Weltweit konsumieren geschätzt 209 Millionen Menschen im Alter zwischen 15 und 64 Jahren Cannabis. Das sind 4 % dieser Altersgruppe, schreibt Prof. Dr. David­ Gorelick­ von der University of Maryland School of Medicine, Baltimore. In den USA liegt bei 14,4 % der 18- bis 25-Jährigen eine Cannabis­gebrauchsstörung vor, ordnet der Experte das Missbrauchs- und Suchtpotenzial der Pflanze ein. 

Im Median beginnt die Abhängigkeitserkrankung im Alter von 22 Jahren. Das Risiko steigt, wenn die Droge bereits früh im Leben genommen wird. Bei Jugendlichen und Heranwachsenden führt der Konsum Studien zufolge langfristig zu subtilen kognitiven Beeinträchtigungen und erhöht offensichtlich das Risiko für kriminelles Verhalten und den Missbrauch anderer Substanzen.

Im DSM-5-TR* sind sieben Erkrankungen gelistet, die mit dem Cannabiskonsum einhergehen können. Neben der Konsumstörung sind dort die akute Intoxikation, verschiedene subakute cannabis­induzierte Erkrankungen sowie das Cannabisentzugssyndrom genannt. Vor allem die Folgeerkrankungen können schwere Gesundheitsschäden oder gar Todesfälle nach sich ziehen, wobei der Pflanzendroge auch bei Verkehrsunfällen, Suizid sowie Lungen- und Herz-Kreislauf-Erkrankungen einige Bedeutung zukommt. 

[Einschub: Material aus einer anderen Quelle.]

-- ==== Sys2Proof/Machine/Prism.lean ====
section
/-!
DEFINITION. Prism: merge and gate weights (R169, R170), dispatch (R171, R172), admission and the Beamsplitter (R173 to
R179), spill and END (R180 to R184), returns and weights (R185, R186), and the timeouts (R189).
-/
namespace Sys2Proof.Machine

/-! ### Home layers and owned layers -/

/-- The home layer of (context, step, layer). -/
def State.homeLayer (s : State) (c st y : Nat) : Option HomeLayer := s.prs.home.find? fun h => h.ctx = c && h.step = st && h.layer = y

/-- Changes a home layer. -/
def State.modHome (s : State) (c st y : Nat) (g : HomeLayer → HomeLayer) : State :=
  { s with prs := { s.prs with home := s.prs.home.map fun h => if h.ctx = c ∧ h.step = st ∧ h.layer = y then g h else h } }

/-- The owned layer of (context, step, layer). -/
def State.ownLayer (s : State) (c st y : Nat) : Option OwnLayer := s.prs.own.find? fun o => o.ctx = c && o.step = st && o.layer = y

/-- Changes an owned layer. -/
def State.modOwn (s : State) (c st y : Nat) (g : OwnLayer → OwnLayer) : State :=
  { s with prs := { s.prs with own := s.prs.own.map fun o => if o.ctx = c ∧ o.step = st ∧ o.layer = y then g o else o } }

/-- The built step a record of this home belongs to: a series of the context whose number it is. -/
def State.builtStep (s : State) (c st : Nat) : Option Step :=
  ([0, 1].filterMap fun k => (kget s.srv.series (2 * c + k)).bind (·.built)).find? fun x => x.num = st

/-- The record address of expert layer `y` in a live generation. -/
def State.recAddr (s : State) (c num y : Nat) : Option Nat :=
  match (s.genSlot c num).bind (s.gen c) with
  | some g => if y < s.fld F.SEQ_CTX_SHAPE_exp_layers (0x40 * c) then some (g.table + 128 * y) else none
  | none => none

/-! ### Gate weights (R170) -/

/-- The FP32 value of λ in a key. -/
def keyLam (key : Nat) : Nat := bfToF (ord16Inv key)

/-- EXP2((x − m) × LOG2E). -/
def expTerm (x m : Nat) : Nat := fexp2 (fmul (fsub x m) log2e)

/-- The gate weights of choices and spares from their λ. -/
def gateWeights (sigmoid : Bool) (choices spares : List Nat) : List Nat × List Nat :=
  if sigmoid then
    let g := fun x => fdiv 0x3F800000 (fadd 0x3F800000 (fexp2 (fmul (fneg x) log2e)))
    (choices.map g, spares.map g)
  else
    let m := rowMax choices
    let xs := choices.map fun x => expTerm x m
    let z := pairSum xs
    (xs.map fun x => fdiv x z, spares.map fun x => fdiv (expTerm x m) z)

/-! ### Outcomes and weights (R180, R186) -/

/-- Outcomes of a slot: 0 admitted, 1 dropped, 2 refused, 3 timed out. -/
def HomeTok.final (t : HomeTok) : Bool := t.slots.all (·.out.isSome)

/-- Writes a combine row's zeros, exponents C and outcome, with data and weight present. -/
def fillRow (r : RouteRec) (c t slot expert out home g : Nat) (s : State) : State :=
  let p := areaRow r.combine r.ret r.nblk (r.maxTok * r.k) (t * r.k + slot)
  let s := s.vwrite p.1 (List.replicate (rowData r.ret r.nblk) 0)
  s.vwrite p.2 (metaBytes r.nblk c c home t slot (3 + 4 * out) expert g (List.replicate r.nblk c))

/-- Sets the weight of an admitted row, keeping whether its data is there. -/
def weighRow (r : RouteRec) (t slot g : Nat) (s : State) : State :=
  let p := (areaRow r.combine r.ret r.nblk (r.maxTok * r.k) (t * r.k + slot)).2
  (s.vwrite (p + 9) (toBytes 1 (setBits (s.vle (p + 9) 1) 1 1 1))).vwrite (p + 12) (toBytes 4 g)

/-- The combine anchor C of a token, from its staging row (R168). -/
def State.anchorOf (s : State) (r : RouteRec) (t : Nat) : Nat := s.vle ((areaRow r.stage r.disp r.nblk r.maxTok t).2 + 1) 1

/-- A token's weights settled (R186). -/
def settleToken (h : HomeLayer) (t : Nat) (s : State) : State :=
  match kget h.toks t with
  | none => s
  | some k =>
    if k.settled || !k.merged || !k.final then s
    else
      let r := s.route h.recAddr
      let gs := k.slots.map fun x => if x.out = some 0 then x.g else 0
      let sum := pairSum gs
      let gs := if (s.policy h.ctx).renorm && !fle sum 0 then gs.map fun g => fdiv g sum else gs
      let s := if k.slots.all (·.out ≠ some 0) then s.bump C.PRS_ALL_DROPPED else s
      let c := s.anchorOf r t
      let s := (k.slots.zip gs).zipIdx.foldl (fun s x =>
        if x.1.1.out = some 0 then weighRow r t x.2 (gateInt x.1.2) s
        else fillRow r c t x.2 x.1.1.expert (x.1.1.out.getD 1) s.self 0 s) s
      s.modHome h.ctx h.step h.layer fun h => { h with toks := kset h.toks t { k with settled := true } }

/-- Records outcomes of a token's slots. -/
def HomeTok.record (k : HomeTok) (l : List (Nat × Nat)) : HomeTok :=
  { k with slots := k.slots.zipIdx.map fun (x, i) => match l.find? fun p => p.1 = i with
    | some p => { x with out := some p.2 }
    | none => x }

/-! ### Owners (R162, R171) -/

/-- The owner and local index of an expert under the map, none where the entry makes the choice refused. -/
def State.ownerOf (s : State) (r : RouteRec) (e : Nat) : Option (Nat × Nat) :=
  let x := s.vle (r.map + 8 * e) 8
  let mirror := bits x 15 8
  let sel := bits x 33 32
  let useMirror := decide (sel = 2) || (decide (sel = 1) && decide (72 ≤ s.self))
  if sel = 3 ∨ bits x 31 29 ≠ 0 ∨ bits x 63 34 ≠ 0 ∨ (useMirror ∧ mirror = 255) then none
  else some (if useMirror then mirror else x % 256, bits x 28 16)

/-- The mode a policy writes into a record. -/
def modeOf (m : Nat) : DropMode := if m = 0 then .drop else if m = 1 then .spill else .none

Cannabis wirkt im Endocannabinoidsystem des menschlichen Körpers (s. Kasten). Sowohl im Gehirn als auch außerhalb des ZNS bindet das Delta-9-Tetrahydrocannabinol (THC) als partieller Agonist an die Cannabinoid­rezeptoren Typ 1 und Typ 2. Cannabidiol (CBD) wirkt nur begrenzt über diese Rezeptoren. Inhaliert als Rauch oder Dampf erreicht THC innerhalb von zehn Minuten seine stärkste Wirkung, nach oraler Einnahme ist der maximale Plasmaspiegel erst nach zwei bis sechs Stunden erreicht.

Who is Who beim Cannabis

Mehr als 500 Inhaltsstoffe der Cannabispflanze hat man bislang identifiziert, rund 125 davon sind Phytocannabinoide. Die stärkste psychoaktive Wirkung kommt dem Delta-9-Tetrahydrocannabinol (THC) zu. Cannabidiol (CBD) vermittelt vor allem anxiolytische und analgetische, möglicherweise auch antipsychotische Effekte. Anders als THC wirkt CBD nicht euphorisierend.

Je nach Konsumverhalten und Menge kommt es bei einer akuten Intoxikation zunächst zu psychischen Veränderungen, insbesondere zu Euphorie, dem Gefühl von Entspannung oder gar Sedierung sowie gesteigertem Appetit. Psychotische Symptome sind seltener. Vor allem bei hoher Dosierung können Panik­attacken oder Paranoia auftreten. Oft sind Kurzzeitgedächtnis und Konzentrationsvermögen beeinträchtigt. Hinzu kommen können verwaschene Aussprache, Koordinationsstörungen, ein Trockenheitsgefühl im Mund, gerötete Bindehaut und ein horizontaler Nystagmus, beim Inhalieren auch Husten oder Atemnot. Eine besondere Gefahr stellen mögliche kardiologische Folgen wie Hypotonie und Tachykardie bis hin zu Rhythmusstörungen dar. 

Intoxikationen verlaufen meistens­ eher mild und innerhalb von 24 ­Stunden selbstlimitierend. Für Kleinkinder kann eine Vergiftung­ jedoch Lebensgefahr bedeuten. Gründe für eine Notfallbehandlung sind starke Beeinträchtigungen, vor allem schwere psychotische Symptome. Ein Antidot ist nicht verfügbar. 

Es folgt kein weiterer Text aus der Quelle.